**Exercise description**
Each and every line of the data must appear exactly as given.

+++ Study material +++

-- ==== Sys2Proof/Laws/Hose.lean ====
section
/-!
SUPPORT. What the shared operations of the hose controllers, the vehicle table and the tank stages leave as it was:
for each, every field of the state that it does not write.
-/

namespace Sys2Proof.Machine

/-! ### `requestLampOpt`: the tag links alone -/
@[simp] theorem requestLampOpt_started (h : HoseId) (l : Option Lamp) (s : State) :
    (requestLampOpt h l s).started = s.started := by cases l <;> rfl
@[simp] theorem requestLampOpt_cfg (h : HoseId) (l : Option Lamp) (s : State) :
    (requestLampOpt h l s).cfg = s.cfg := by cases l <;> rfl
@[simp] theorem requestLampOpt_tick (h : HoseId) (l : Option Lamp) (s : State) :
    (requestLampOpt h l s).tick = s.tick := by cases l <;> rfl
@[simp] theorem requestLampOpt_hoses (h : HoseId) (l : Option Lamp) (s : State) :
    (requestLampOpt h l s).hoses = s.hoses := by cases l <;> rfl
@[simp] theorem requestLampOpt_holdCounter (h : HoseId) (l : Option Lamp) (s : State) :
    (requestLampOpt h l s).holdCounter = s.holdCounter := by cases l <;> rfl
@[simp] theorem requestLampOpt_meters (h : HoseId) (l : Option Lamp) (s : State) :
    (requestLampOpt h l s).meters = s.meters := by cases l <;> rfl
@[simp] theorem requestLampOpt_vehicles (h : HoseId) (l : Option Lamp) (s : State) :
    (requestLampOpt h l s).vehicles = s.vehicles := by cases l <;> rfl
@[simp] theorem requestLampOpt_sigma (h : HoseId) (l : Option Lamp) (s : State) :
    (requestLampOpt h l s).sigma = s.sigma := by cases l <;> rfl
@[simp] theorem requestLampOpt_tableFullTick (h : HoseId) (l : Option Lamp) (s : State) :
    (requestLampOpt h l s).tableFullTick = s.tableFullTick := by cases l <;> rfl
@[simp] theorem requestLampOpt_tanks (h : HoseId) (l : Option Lamp) (s : State) :
    (requestLampOpt h l s).tanks = s.tanks := by cases l <;> rfl
@[simp] theorem requestLampOpt_holds (h : HoseId) (l : Option Lamp) (s : State) :
    (requestLampOpt h l s).holds = s.holds := by cases l <;> rfl
@[simp] theorem requestLampOpt_holdExpiries (h : HoseId) (l : Option Lamp) (s : State) :
    (requestLampOpt h l s).holdExpiries = s.holdExpiries := by cases l <;> rfl
@[simp] theorem requestLampOpt_portA (h : HoseId) (l : Option Lamp) (s : State) :
    (requestLampOpt h l s).portA = s.portA := by cases l <;> rfl
@[simp] theorem requestLampOpt_portB (h : HoseId) (l : Option Lamp) (s : State) :
    (requestLampOpt h l s).portB = s.portB := by cases l <;> rfl
@[simp] theorem requestLampOpt_walker (h : HoseId) (l : Option Lamp) (s : State) :
    (requestLampOpt h l s).walker = s.walker := by cases l <;> rfl
@[simp] theorem requestLampOpt_console (h : HoseId) (l : Option Lamp) (s : State) :
    (requestLampOpt h l s).console = s.console := by cases l <;> rfl
@[simp] theorem requestLampOpt_classCounters (h : HoseId) (l : Option Lamp) (s : State) :
    (requestLampOpt h l s).classCounters = s.classCounters := by cases l <;> rfl
@[simp] theorem requestLampOpt_hoseCounters (h : HoseId) (l : Option Lamp) (s : State) :
    (requestLampOpt h l s).hoseCounters = s.hoseCounters := by cases l <;> rfl
@[simp] theorem requestLampOpt_alert (h : HoseId) (l : Option Lamp) (s : State) :
    (requestLampOpt h l s).alert = s.alert := by cases l <;> rfl
@[simp] theorem requestLampOpt_pending (h : HoseId) (l : Option Lamp) (s : State) :
    (requestLampOpt h l s).pending = s.pending := by cases l <;> rfl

+++

**Exercise output**
-- ==== Sys2Proof/Laws/Hose.lean ====
section
/-!
SUPPORT. What the shared operations of the hose controllers, the vehicle table and the tank stages leave as it was:
for each, every field of the state that it does not write.
-/

namespace Sys2Proof.Machine

/-! ### `requestLampOpt`: the tag links alone -/
@[simp] theorem requestLampOpt_started (h : HoseId) (l : Option Lamp) (s : State) :
    (requestLampOpt h l s).started = s.started := by cases l <;> rfl
@[simp] theorem requestLampOpt_cfg (h : HoseId) (l : Option Lamp) (s : State) :
    (requestLampOpt h l s).cfg = s.cfg := by cases l <;> rfl
@[simp] theorem requestLampOpt_tick (h : HoseId) (l : Option Lamp) (s : State) :
    (requestLampOpt h l s).tick = s.tick := by cases l <;> rfl
@[simp] theorem requestLampOpt_hoses (h : HoseId) (l : Option Lamp) (s : State) :
    (requestLampOpt h l s).hoses = s.hoses := by cases l <;> rfl
@[simp] theorem requestLampOpt_holdCounter (h : HoseId) (l : Option Lamp) (s : State) :
    (requestLampOpt h l s).holdCounter = s.holdCounter := by cases l <;> rfl
@[simp] theorem requestLampOpt_meters (h : HoseId) (l : Option Lamp) (s : State) :
    (requestLampOpt h l s).meters = s.meters := by cases l <;> rfl
@[simp] theorem requestLampOpt_vehicles (h : HoseId) (l : Option Lamp) (s : State) :
    (requestLampOpt h l s).vehicles = s.vehicles := by cases l <;> rfl
@[simp] theorem requestLampOpt_sigma (h : HoseId) (l : Option Lamp) (s : State) :
    (requestLampOpt h l s).sigma = s.sigma := by cases l <;> rfl
@[simp] theorem requestLampOpt_tableFullTick (h : HoseId) (l : Option Lamp) (s : State) :
    (requestLampOpt h l s).tableFullTick = s.tableFullTick := by cases l <;> rfl
@[simp] theorem requestLampOpt_tanks (h : HoseId) (l : Option Lamp) (s : State) :
    (requestLampOpt h l s).tanks = s.tanks := by cases l <;> rfl
@[simp] theorem requestLampOpt_holds (h : HoseId) (l : Option Lamp) (s : State) :
    (requestLampOpt h l s).holds = s.holds := by cases l <;> rfl
@[simp] theorem requestLampOpt_holdExpiries (h : HoseId) (l : Option Lamp) (s : State) :
    (requestLampOpt h l s).holdExpiries = s.holdExpiries := by cases l <;> rfl
@[simp] theorem requestLampOpt_portA (h : HoseId) (l : Option Lamp) (s : State) :
    (requestLampOpt h l s).portA = s.portA := by cases l <;> rfl
@[simp] theorem requestLampOpt_portB (h : HoseId) (l : Option Lamp) (s : State) :
    (requestLampOpt h l s).portB = s.portB := by cases l <;> rfl
@[simp] theorem requestLampOpt_walker (h : HoseId) (l : Option Lamp) (s : State) :
    (requestLampOpt h l s).walker = s.walker := by cases l <;> rfl
@[simp] theorem requestLampOpt_console (h : HoseId) (l : Option Lamp) (s : State) :
    (requestLampOpt h l s).console = s.console := by cases l <;> rfl
@[simp] theorem requestLampOpt_classCounters (h : HoseId) (l : Option Lamp) (s : State) :
    (requestLampOpt h l s).classCounters = s.classCounters := by cases l <;> rfl
@[simp] theorem requestLampOpt_hoseCounters (h : HoseId) (l : Option Lamp) (s : State) :
    (requestLampOpt h l s).hoseCounters = s.hoseCounters := by cases l <;> rfl
@[simp] theorem requestLampOpt_alert (h : HoseId) (l : Option Lamp) (s : State) :
    (requestLampOpt h l s).alert = s.alert := by cases l <;> rfl
@[simp] theorem requestLampOpt_pending (h : HoseId) (l : Option Lamp) (s : State) :
    (requestLampOpt h l s).pending = s.pending := by cases l <;> rfl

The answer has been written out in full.